» **HOW TO COMPLETE THIS TASK**: Give back the lines of the records exactly, starting at the first and ending at the one with "def wordPins (we".

[ENTRIES SUPPLIED]

-- ==== Sys2Proof/Tests/Slice0.lean ====
section
/-! SUPPORT. Tests, their expected results taken from spec/95_test_vectors.md (the vector is named at each) or written out
from the rules, and witnesses: for every statement with hypotheses, a concrete state and operands that meet them. -/

namespace Sys2Proof.Tests

open Sys2Proof.Machine

/-! ### Small states -/

/-- The next state of an outcome, if it has one. -/
def nextOf (o : Host.Outcome State Fault Refusal) : Option State :=
  match o with
  | .next t => some t
  | .fault _ => none
  | .refused _ => none

/-- An idle block, W = 32, with operands. -/
def idleWith (a b : Word) : State := { State.reset with opa := a, opb := b }

/-- A block that runs a command with the given working registers. -/
def runWith (c : Command) (a b r0 r1 s0 s1 t0 t1 : Int) (k : BitVec 7) : State :=
  { State.reset with
    fsm := .run
    wk := { op := c, a := a, b := b, r0 := r0, r1 := r1, s0 := s0, s1 := s1, t0 := t0, t1 := t1, k := k } }

/-- The input ports of a clock cycle with a word access, and of one in which nothing is presented. -/
def wordPins (we : Bool) (off : Offset) (d : Word) : PinsIn :=
  { rst := false, req := true, we := we, addr := off, size := 2#2, wdata := d }
def quietPins : PinsIn := { wordPins false 0x00#6 0#32 with req := false }

/-- A block that has just accepted `modinv 5, 27` (vector M1). -/
def runM1 : State := runWith .modinv 5 27 5 27 1 0 0 1 0#7

/-- A word access at an offset, BASE = 0. -/
def wordAccess (we : Bool) (off : Nat) (d : Word) : Access := { we := we, size := 2#2, addr := off, wdata := d }

/-! ### Well-formedness: each check refuses an ill-formed term -/

theorem test_params_wf : Params.wf { W := 4, base := 64 } = true := by decide
theorem test_params_width_too_small : Params.wf { W := 3, base := 0 } = false := by decide
theorem test_params_width_too_large : Params.wf { W := 33, base := 0 } = false := by decide
theorem test_params_base_unaligned : Params.wf { W := 32, base := 32 } = false := by decide
theorem test_word_canonical : TWord.canonical 0x18000000703#41 = true := by decide
theorem test_word_reserved_bit : TWord.canonical 0x18000000004#41 = false := by decide
theorem test_word_read_with_data : TWord.canonical 0x08400000001#41 = false := by decide

/-! ### Decoding: words written out from 30_encoding.md R70-R72 and 20_memory.md R53
`we = 1` is bit 40, `size = 2` is bit 39, the offset is bits 37:32. -/

theorem test_decode_commands :
    decode 0x18000000001#41 = .instr (.gcd false) ∧ decode 0x18000000103#41 = .instr (.egcd true) ∧
    decode 0x18000000201#41 = .instr (.modinv false) := by decide
theorem test_decode_illegal_commands :
    decode 0x18000000301#41 = .instr (.illegalOp3 false) ∧ decode 0x18000000403#41 = .instr (.illegalOp4 true) ∧
    decode 0x18000000501#41 = .instr (.illegalOp5 false) ∧ decode 0x18000000601#41 = .instr (.illegalOp6 false) ∧
    decode 0x18000000703#41 = .instr (.illegalOp7 true) := by decide
theorem test_decode_control : decode 0x18000000602#41 = .instr (.ctrl 6#3 true) := by decide
theorem test_decode_operand_writes :
    decode 0x18800000005#41 = .instr (.wrOpa 5#32) ∧ decode 0x18CFFFFFFFF#41 = .instr (.wrOpb 0xFFFFFFFF#32) := by
  decide
theorem test_decode_control_reads :
    decode 0x08000000000#41 = .instr .rdCtrl ∧ decode 0x08400000000#41 = .instr .rdStatus ∧
    decode 0x08800000000#41 = .instr .rdOpa ∧ decode 0x08C00000000#41 = .instr .rdOpb := by decide
theorem test_decode_result_reads :
    decode 0x09000000000#41 = .instr .rdResG ∧ decode 0x09400000000#41 = .instr .rdResX ∧
    decode 0x09800000000#41 = .instr .rdResY ∧ decode 0x09C00000000#41 = .instr .rdResInv ∧
    decode 0x0A000000000#41 = .instr .rdIters := by decide
/-- CT11: reserved bits of a command word are ignored. -/
theorem test_decode_reserved_ignored : decode 0x180FFFFF8FC#41 = .instr (.ctrl 0#3 false) := by decide
/-- BE1 to BE9. -/
theorem test_decode_bus_errors :
    decode 0x18400000000#41 = .busErr .readOnly ∧ decode 0x19C00000001#41 = .busErr .readOnly ∧
    decode 0x1A000000000#41 = .busErr .readOnly ∧ decode 0x0A400000000#41 = .busErr .unmapped ∧
    decode 0x0BC00000000#41 = .busErr .unmapped ∧ decode 0x08200000000#41 = .busErr .misaligned ∧
    decode 0x10800000007#41 = .busErr .size ∧ decode 0x04400000000#41 = .busErr .size ∧
    decode 0x0C000000000#41 = .busErr .size := by decide
theorem test_encode_modinv : encode (.modinv true) = 0x18000000203#41 := by decide
theorem test_table_has_20_rows : opcodeTable.length = 20 := by decide

/-! ### Commands -/

/-- P3 statement 3: EGCD accepted with (240, 46), BUSY = 1. -/
theorem test_egcd_accepted :
    (nextOf (exec (.egcd false) (idleWith 240#32 46#32))).map (fun t => (t.fsm, t.wk.r0, t.wk.r1, t.wk.s0, t.wk.t1)) =
      some (.run, 240, 46, 1, 1) := by decide
/-- M6: the operand -5 is latched as a signed value. -/
theorem test_modinv_latches_signed :
    (nextOf (exec (.modinv false) (idleWith 0xFFFFFFFB#32 27#32))).map (fun t => (t.wk.op, t.wk.a, t.wk.b)) =
      some (.modinv, -5, 27) := by decide
/-- CT8, CT9: a START with CLR clears OVR, one without keeps it. -/
theorem test_gcd_keeps_overrun_unless_cleared :
    (nextOf (exec (.gcd true) { State.reset with ovr := true, done := true })).map statusWord = some 0x01#32 ∧
    (nextOf (exec (.gcd false) { State.reset with ovr := true })).map statusWord = some 0x09#32 := by decide
/-- CT5: a START in RUN is dropped. -/
theorem test_gcd_overrun :
    (nextOf (exec (.gcd false) { runM1 with op := 2#3 })).map (fun t => (statusWord t, readReg t .ctrl, t.wk)) =
      some (0x09#32, 0x000#32, runM1.wk) := by decide
/-- CT1. -/
theorem test_illegalOp3_rejected :
    (nextOf (exec (.illegalOp3 false) State.reset)).map (fun t => (statusWord t, readReg t .ctrl)) =
      some (0x12#32, 0x300#32) := by decide
/-- CT6: an overrun, not ILLOP. -/
theorem test_illegalOp3_overrun :
    (nextOf (exec (.illegalOp3 false) runM1)).map statusWord = some 0x09#32 := by decide
theorem test_illegalOp4_rejected :
    (nextOf (exec (.illegalOp4 false) State.reset)).map (fun t => (statusWord t, readReg t .ctrl)) =
      some (0x12#32, 0x400#32) := by decide
theorem test_illegalOp5_rejected :
    (nextOf (exec (.illegalOp5 false) State.reset)).map (fun t => (statusWord t, readReg t .ctrl)) =
      some (0x12#32, 0x500#32) := by decide
theorem test_illegalOp6_rejected :
    (nextOf (exec (.illegalOp6 false) State.reset)).map (fun t => (statusWord t, readReg t .ctrl)) =
      some (0x12#32, 0x600#32) := by decide
/-- CT2. -/
theorem test_illegalOp7_rejected :
    (nextOf (exec (.illegalOp7 false) State.reset)).map (fun t => (statusWord t, readReg t .ctrl)) =
      some (0x12#32, 0x700#32) := by decide
/-- CT10. -/
theorem test_ctrl_stores_op :
    (nextOf (exec (.ctrl 1#3 false) { State.reset with done := true })).map (fun t => (statusWord t, readReg t .ctrl)) =
      some (0x02#32, 0x100#32) := by decide
/-- CT7. -/
theorem test_ctrl_clears_overrun :
    (nextOf (exec (.ctrl 0#3 true) { runM1 with ovr := true })).map statusWord = some 0x01#32 := by decide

[/ENTRIES SUPPLIED]

» **THE COMPLETED TASK**:
-- ==== Sys2Proof/Tests/Slice0.lean ====
section
/-! SUPPORT. Tests, their expected results taken from spec/95_test_vectors.md (the vector is named at each) or written out
from the rules, and witnesses: for every statement with hypotheses, a concrete state and operands that meet them. -/

namespace Sys2Proof.Tests

open Sys2Proof.Machine

/-! ### Small states -/

/-- The next state of an outcome, if it has one. -/
def nextOf (o : Host.Outcome State Fault Refusal) : Option State :=
  match o with
  | .next t => some t
  | .fault _ => none
  | .refused _ => none

/-- An idle block, W = 32, with operands. -/
def idleWith (a b : Word) : State := { State.reset with opa := a, opb := b }

/-- A block that runs a command with the given working registers. -/
def runWith (c : Command) (a b r0 r1 s0 s1 t0 t1 : Int) (k : BitVec 7) : State :=
  { State.reset with
    fsm := .run
    wk := { op := c, a := a, b := b, r0 := r0, r1 := r1, s0 := s0, s1 := s1, t0 := t0, t1 := t1, k := k } }

/-- The input ports of a clock cycle with a word access, and of one in which nothing is presented. -/
def wordPins (we : Bool) (off : Offset) (d : Word) : PinsIn :=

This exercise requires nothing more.